EXERCISE AIM → Copy out exactly the lines below that run from the one holding "4 < 4 by omega, show k" to the one holding "8) = k by omega]", keeping both of those lines and no others.

Saved entries
-=-=-=-=-

-- ==== Sys2Proof/Machine/Input.lean ====
section
/-! DEFINITION. The key and timer instructions (44_timers_input.md). The tick comes after them, at the
end of the cycle (Machine/Cycle.lean). -/

namespace Sys2Proof.Machine

/-- The state after a skip on the level of the key that Vx names, `wanted` being the level that skips;
Vx above 15 raises KeyIndexRange (R105, R106, decision D9; log 14). -/
def State.skipOnKey (s : State) (x : RegIdx) (wanted : Bool) : State :=
  match keyIndex (s.getV x) with
  | some k => s.skipIf (s.getKey k == wanted)
  | none => s.takeFault .keyIndexRange

/-- `Ex9E` SKP: skip if the key Vx is down (R105). -/
def execSkp (x : RegIdx) (s : State) : Host.Outcome State Fault Refusal :=
  .next (s.skipOnKey x true)

/-- `ExA1` SKNP: skip if the key Vx is up (R106). -/
def execSknp (x : RegIdx) (s : State) : Host.Outcome State Fault Refusal :=
  .next (s.skipOnKey x false)

/-- `Fx07` LD Vx, DT: DT before this cycle's tick (R107). -/
def execLdVxDt (x : RegIdx) (s : State) : Host.Outcome State Fault Refusal :=
  .next (s.setV x s.dt)

/-- `Fx0A` LD Vx, K: take the latch into Vx, or `PC <- A`, a wait cycle (R108, decisions D10, D11; log 15). -/
def execLdVxK (x : RegIdx) (s : State) : Host.Outcome State Fault Refusal :=
  let taken := s.takeLatch
  match taken.1 with
  | some k => .next (taken.2.setV x (keyByte k))
  | none => .next (taken.2.setPc s.fetchAddr)

/-- `Fx15` LD DT, Vx (R109). -/
def execLdDtVx (x : RegIdx) (s : State) : Host.Outcome State Fault Refusal :=
  .next (s.setDt (s.getV x))

/-- `Fx18` LD ST, Vx (R110). -/
def execLdStVx (x : RegIdx) (s : State) : Host.Outcome State Fault Refusal :=
  .next (s.setSt (s.getV x))

end Sys2Proof.Machine
end

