/-- 43_index_memory.md R101: I becomes Vx * 5, with no mask on Vx; for Vx in 0..15 it is a glyph's address. -/
def Obligations.GlyphAddressIsFiveTimesVx : Prop :=
  ∀ x : RegIdx, decode (0xF#4 ++ x ++ 0x29#8) = .ok (.ldF x) ∧
    ∀ s : State, ∃ t, exec (.ldF x) s = .next t ∧ t.i.toNat = (s.getV x).toNat * 5 ∧
      Frame [] [] [.index] s t

/-- 43_index_memory.md R102: the hundreds, tens and ones of Vx go to MEM[I], MEM[I + 1] and MEM[I + 2], the
addresses masked; I and every other byte are unchanged, and the next fetch sees the new bytes. -/
def Obligations.DecimalDigitsAreStoredAtIndex : Prop :=
  ∀ x : RegIdx, decode (0xF#4 ++ x ++ 0x33#8) = .ok (.ldB x) ∧
    ∀ s : State, ∃ t, exec (.ldB x) s = .next t ∧
      (t.mem.read (s.indexAddr 0)).toNat = (s.getV x).toNat / 100 ∧
      (t.mem.read (s.indexAddr 1)).toNat = (s.getV x).toNat / 10 % 10 ∧
      (t.mem.read (s.indexAddr 2)).toNat = (s.getV x).toNat % 10 ∧
      t.fetch = wordOfBytes (t.mem.read s.pc.toNat) (t.mem.read (s.pc.toNat + 1)) ∧
      Frame [] [maskAddr (s.indexAddr 0), maskAddr (s.indexAddr 1), maskAddr (s.indexAddr 2)] [] s t

/-- 43_index_memory.md R103, decision D4: V0 to Vx go to MEM[I..I+x], the addresses masked; I advances by
x + 1 exactly when INDEX_ADVANCE is set. -/
def Obligations.RegisterStoreWritesTheRange : Prop :=
  ∀ (x : RegIdx) (s : State), ∃ t, exec (.ldMemVx x) s = .next t ∧
    (∀ r : RegIdx, r.toNat ≤ x.toNat → t.mem.read (s.indexAddr r.toNat) = s.getV r) ∧
    t.i.toNat = (if s.params.indexAdvance = true then (s.i.toNat + x.toNat + 1) % 65536
      else s.i.toNat) ∧
    Frame [] ((List.range (x.toNat + 1)).map fun k => maskAddr (s.indexAddr k)) [.index] s t

/-- 43_index_memory.md R104, decision D4: V0 to Vx come from MEM[I..I+x], the addresses masked; the registers
above Vx keep their values; I advances by x + 1 exactly when INDEX_ADVANCE is set. -/
def Obligations.RegisterLoadReadsTheRange : Prop :=
  ∀ (x : RegIdx) (s : State), ∃ t, exec (.ldVxMem x) s = .next t ∧
    (∀ r : RegIdx, r.toNat ≤ x.toNat → t.getV r = s.mem.read (s.indexAddr r.toNat)) ∧
    t.i.toNat = (if s.params.indexAdvance = true then (s.i.toNat + x.toNat + 1) % 65536
      else s.i.toNat) ∧
    Frame (regRange x) [] [.index] s t

/-- 43_index_memory.md R104 (its corner case), decision D4: a store followed by a load with the same x and I
restores V0 to Vx, whatever the registers hold between. -/
def Obligations.LoadAfterStoreRestoresRegisters : Prop :=
  ∀ (x : RegIdx) (s : State), ∃ t, exec (.ldMemVx x) s = .next t ∧
    ∀ u : State, u.mem = t.mem → u.i = s.i →
      ∃ r, exec (.ldVxMem x) u = .next r ∧ ∀ q : RegIdx, q.toNat ≤ x.toNat → r.getV q = s.getV q

/-! Keys and timers -/

/-- 44_timers_input.md R105, R106: with Vx in 0..15, SKP skips exactly when the key Vx is down and SKNP
exactly when it is up; the latch and all else are unchanged. -/
def Obligations.KeySkipsReadTheKeyLevel : Prop :=
  ∀ (x : RegIdx) (s : State) (k : KeyIdx), (s.getV x).toNat = k.val →
    (∃ t, exec (.skp x) s = .next t ∧
      t.pc = (if s.getKey k = true then s.pc + 2 else s.pc) ∧ Frame [] [] [.pc] s t) ∧
    (∃ t, exec (.sknp x) s = .next t ∧
      t.pc = (if s.getKey k = false then s.pc + 2 else s.pc) ∧ Frame [] [] [.pc] s t)

/-- 44_timers_input.md R105, R106, decision D9: with Vx above 15, SKP and SKNP halt the core with
KeyIndexRange at their own address and write nothing else. -/
def Obligations.KeyIndexOutOfRangeHalts : Prop :=
  ∀ (x : RegIdx) (s : State), 15 < (s.getV x).toNat →
    exec (.skp x) s = .next { s with mode := .halted .keyIndexRange (s.pc - 2) } ∧
    exec (.sknp x) s = .next { s with mode := .halted .keyIndexRange (s.pc - 2) }

/-- 44_timers_input.md R107: LD Vx, DT reads DT before the cycle's tick. -/
def Obligations.DelayTimerIsReadBeforeTheTick : Prop :=
  ∀ x : RegIdx, decode (0xF#4 ++ x ++ 0x07#8) = .ok (.ldVxDt x) ∧
    (∀ s : State, ∃ t, exec (.ldVxDt x) s = .next t ∧ t.getV x = s.dt ∧ Frame [x] [] [] s t) ∧
    (∀ s : State, s.mode = .running → s.fetch = 0xF#4 ++ x ++ 0x07#8 →
      ∃ t, step s = .next t ∧ t.getV x = s.dt ∧ t.dt.toNat = s.dt.toNat - 1)
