-- ==== Sys2Proof/Laws/Decode.lean ====
section
/-! SUPPORT. The fields of a word of each shape (30_encoding.md R57, R58). -/

namespace Sys2Proof

/-! Shape A: op, nnn -/

@[simp] theorem fieldOp_address (op : Nibble) (nnn : Addr12) : fieldOp (op ++ nnn) = op := by
  rw [fieldOp, BitVec.extractLsb'_append_eq_of_le (by decide)]
  simp

@[simp] theorem fieldNNN_address (op : Nibble) (nnn : Addr12) : fieldNNN (op ++ nnn) = nnn := by
  rw [fieldNNN, BitVec.extractLsb'_append_eq_of_add_le (by decide)]
  simp

/-! Shapes XK and X: op, x, kk -/

@[simp] theorem fieldOp_byte (op x : Nibble) (kk : Byte) : fieldOp (op ++ x ++ kk) = op := by
  rw [fieldOp, BitVec.extractLsb'_append_eq_of_le (by decide),
    BitVec.extractLsb'_append_eq_of_le (by decide)]
  simp

@[simp] theorem fieldX_byte (op x : Nibble) (kk : Byte) : fieldX (op ++ x ++ kk) = x := by
  rw [fieldX, BitVec.extractLsb'_append_eq_of_le (by decide),
    BitVec.extractLsb'_append_eq_of_add_le (by decide)]
  simp

@[simp] theorem fieldKK_byte (op x : Nibble) (kk : Byte) : fieldKK (op ++ x ++ kk) = kk := by
  rw [fieldKK, BitVec.extractLsb'_append_eq_of_add_le (by decide)]
  simp

/-! Shapes XY and XYN: op, x, y, n -/

@[simp] theorem fieldOp_nibbles (op x y n : Nibble) : fieldOp (op ++ x ++ y ++ n) = op := by
  rw [fieldOp, BitVec.extractLsb'_append_eq_of_le (by decide),
    BitVec.extractLsb'_append_eq_of_le (by decide), BitVec.extractLsb'_append_eq_of_le (by decide)]
  simp

@[simp] theorem fieldX_nibbles (op x y n : Nibble) : fieldX (op ++ x ++ y ++ n) = x := by
  rw [fieldX, BitVec.extractLsb'_append_eq_of_le (by decide),
    BitVec.extractLsb'_append_eq_of_le (by decide),
    BitVec.extractLsb'_append_eq_of_add_le (by decide)]
  simp

@[simp] theorem fieldY_nibbles (op x y n : Nibble) : fieldY (op ++ x ++ y ++ n) = y := by
  rw [fieldY, BitVec.extractLsb'_append_eq_of_le (by decide),
    BitVec.extractLsb'_append_eq_of_add_le (by decide)]
  simp

@[simp] theorem fieldN_nibbles (op x y n : Nibble) : fieldN (op ++ x ++ y ++ n) = n := by
  rw [fieldN, BitVec.extractLsb'_append_eq_of_add_le (by decide)]
  simp

/-- A word is its four nibbles. -/
theorem word_eq_nibbles (w : Word) :
    w = fieldOp w ++ fieldX w ++ fieldY w ++ fieldN w := by
  apply BitVec.eq_of_getLsbD_eq
  intro k hk
  simp only [BitVec.getLsbD_append, fieldOp, fieldX, fieldY, fieldN, BitVec.getLsbD_extractLsb']
  rcases Nat.lt_or_ge k 4 with h | h
  · simp [h]
  · rcases Nat.lt_or_ge k 8 with h' | h'
    · simp [show ¬ k < 4 by omega, show k - 4 < 4 by omega, show 4 + (k - 4) = k by omega]
    · rcases Nat.lt_or_ge k 12 with h'' | h''
      · simp [show ¬ k < 4 by omega, show ¬ k - 4 < 4 by omega, show k - 4 - 4 < 4 by omega,
          show 8 + (k - 4 - 4) = k by omega]
      · simp [show ¬ k < 4 by omega, show ¬ k - 4 < 4 by omega, show ¬ k - 4 - 4 < 4 by omega,
          show k - 4 - 4 - 4 < 4 by omega, show 12 + (k - 4 - 4 - 4) = k by omega]

/-- A word is its primary nibble and its address field. -/
theorem word_eq_address (w : Word) : w = fieldOp w ++ fieldNNN w := by
  apply BitVec.eq_of_getLsbD_eq
  intro k hk
  simp only [BitVec.getLsbD_append, fieldOp, fieldNNN, BitVec.getLsbD_extractLsb']
  rcases Nat.lt_or_ge k 12 with h | h
  · simp [h]
  · simp [show ¬ k < 12 by omega, show k - 12 < 4 by omega, show 12 + (k - 12) = k by omega]

/-- A word is its two upper nibbles and its low byte. -/
theorem word_eq_byte (w : Word) : w = fieldOp w ++ fieldX w ++ fieldKK w := by
  apply BitVec.eq_of_getLsbD_eq
  intro k hk
  simp only [BitVec.getLsbD_append, fieldOp, fieldX, fieldKK, BitVec.getLsbD_extractLsb']
  rcases Nat.lt_or_ge k 8 with h | h
  · simp [h]
  · rcases Nat.lt_or_ge k 12 with h' | h'
    · simp [show ¬ k < 8 by omega, show k - 8 < 4 by omega, show 8 + (k - 8) = k by omega]
    · simp [show ¬ k < 8 by omega, show ¬ k - 8 < 4 by omega, show k - 8 - 4 < 4 by omega,
        show 12 + (k - 8 - 4) = k by omega]

end Sys2Proof
end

-=-=-=-=-

WRITTEN ANSWER →
      · simp [show ¬ k < 4 by omega, show ¬ k - 4 < 4 by omega, show k - 4 - 4 < 4 by omega,
          show 8 + (k - 4 - 4) = k by omega]
      · simp [show ¬ k < 4 by omega, show ¬ k - 4 < 4 by omega, show ¬ k - 4 - 4 < 4 by omega,
          show k - 4 - 4 - 4 < 4 by omega, show 12 + (k - 4 - 4 - 4) = k by omega]

/-- A word is its primary nibble and its address field. -/
theorem word_eq_address (w : Word) : w = fieldOp w ++ fieldNNN w := by
  apply BitVec.eq_of_getLsbD_eq
  intro k hk
  simp only [BitVec.getLsbD_append, fieldOp, fieldNNN, BitVec.getLsbD_extractLsb']
  rcases Nat.lt_or_ge k 12 with h | h
  · simp [h]
  · simp [show ¬ k < 12 by omega, show k - 12 < 4 by omega, show 12 + (k - 12) = k by omega]

/-- A word is its two upper nibbles and its low byte. -/
theorem word_eq_byte (w : Word) : w = fieldOp w ++ fieldX w ++ fieldKK w := by
  apply BitVec.eq_of_getLsbD_eq
  intro k hk
  simp only [BitVec.getLsbD_append, fieldOp, fieldX, fieldKK, BitVec.getLsbD_extractLsb']
  rcases Nat.lt_or_ge k 8 with h | h
  · simp [h]
  · rcases Nat.lt_or_ge k 12 with h' | h'
    · simp [show ¬ k < 8 by omega, show k - 8 < 4 by omega, show 8 + (k - 8) = k by omega]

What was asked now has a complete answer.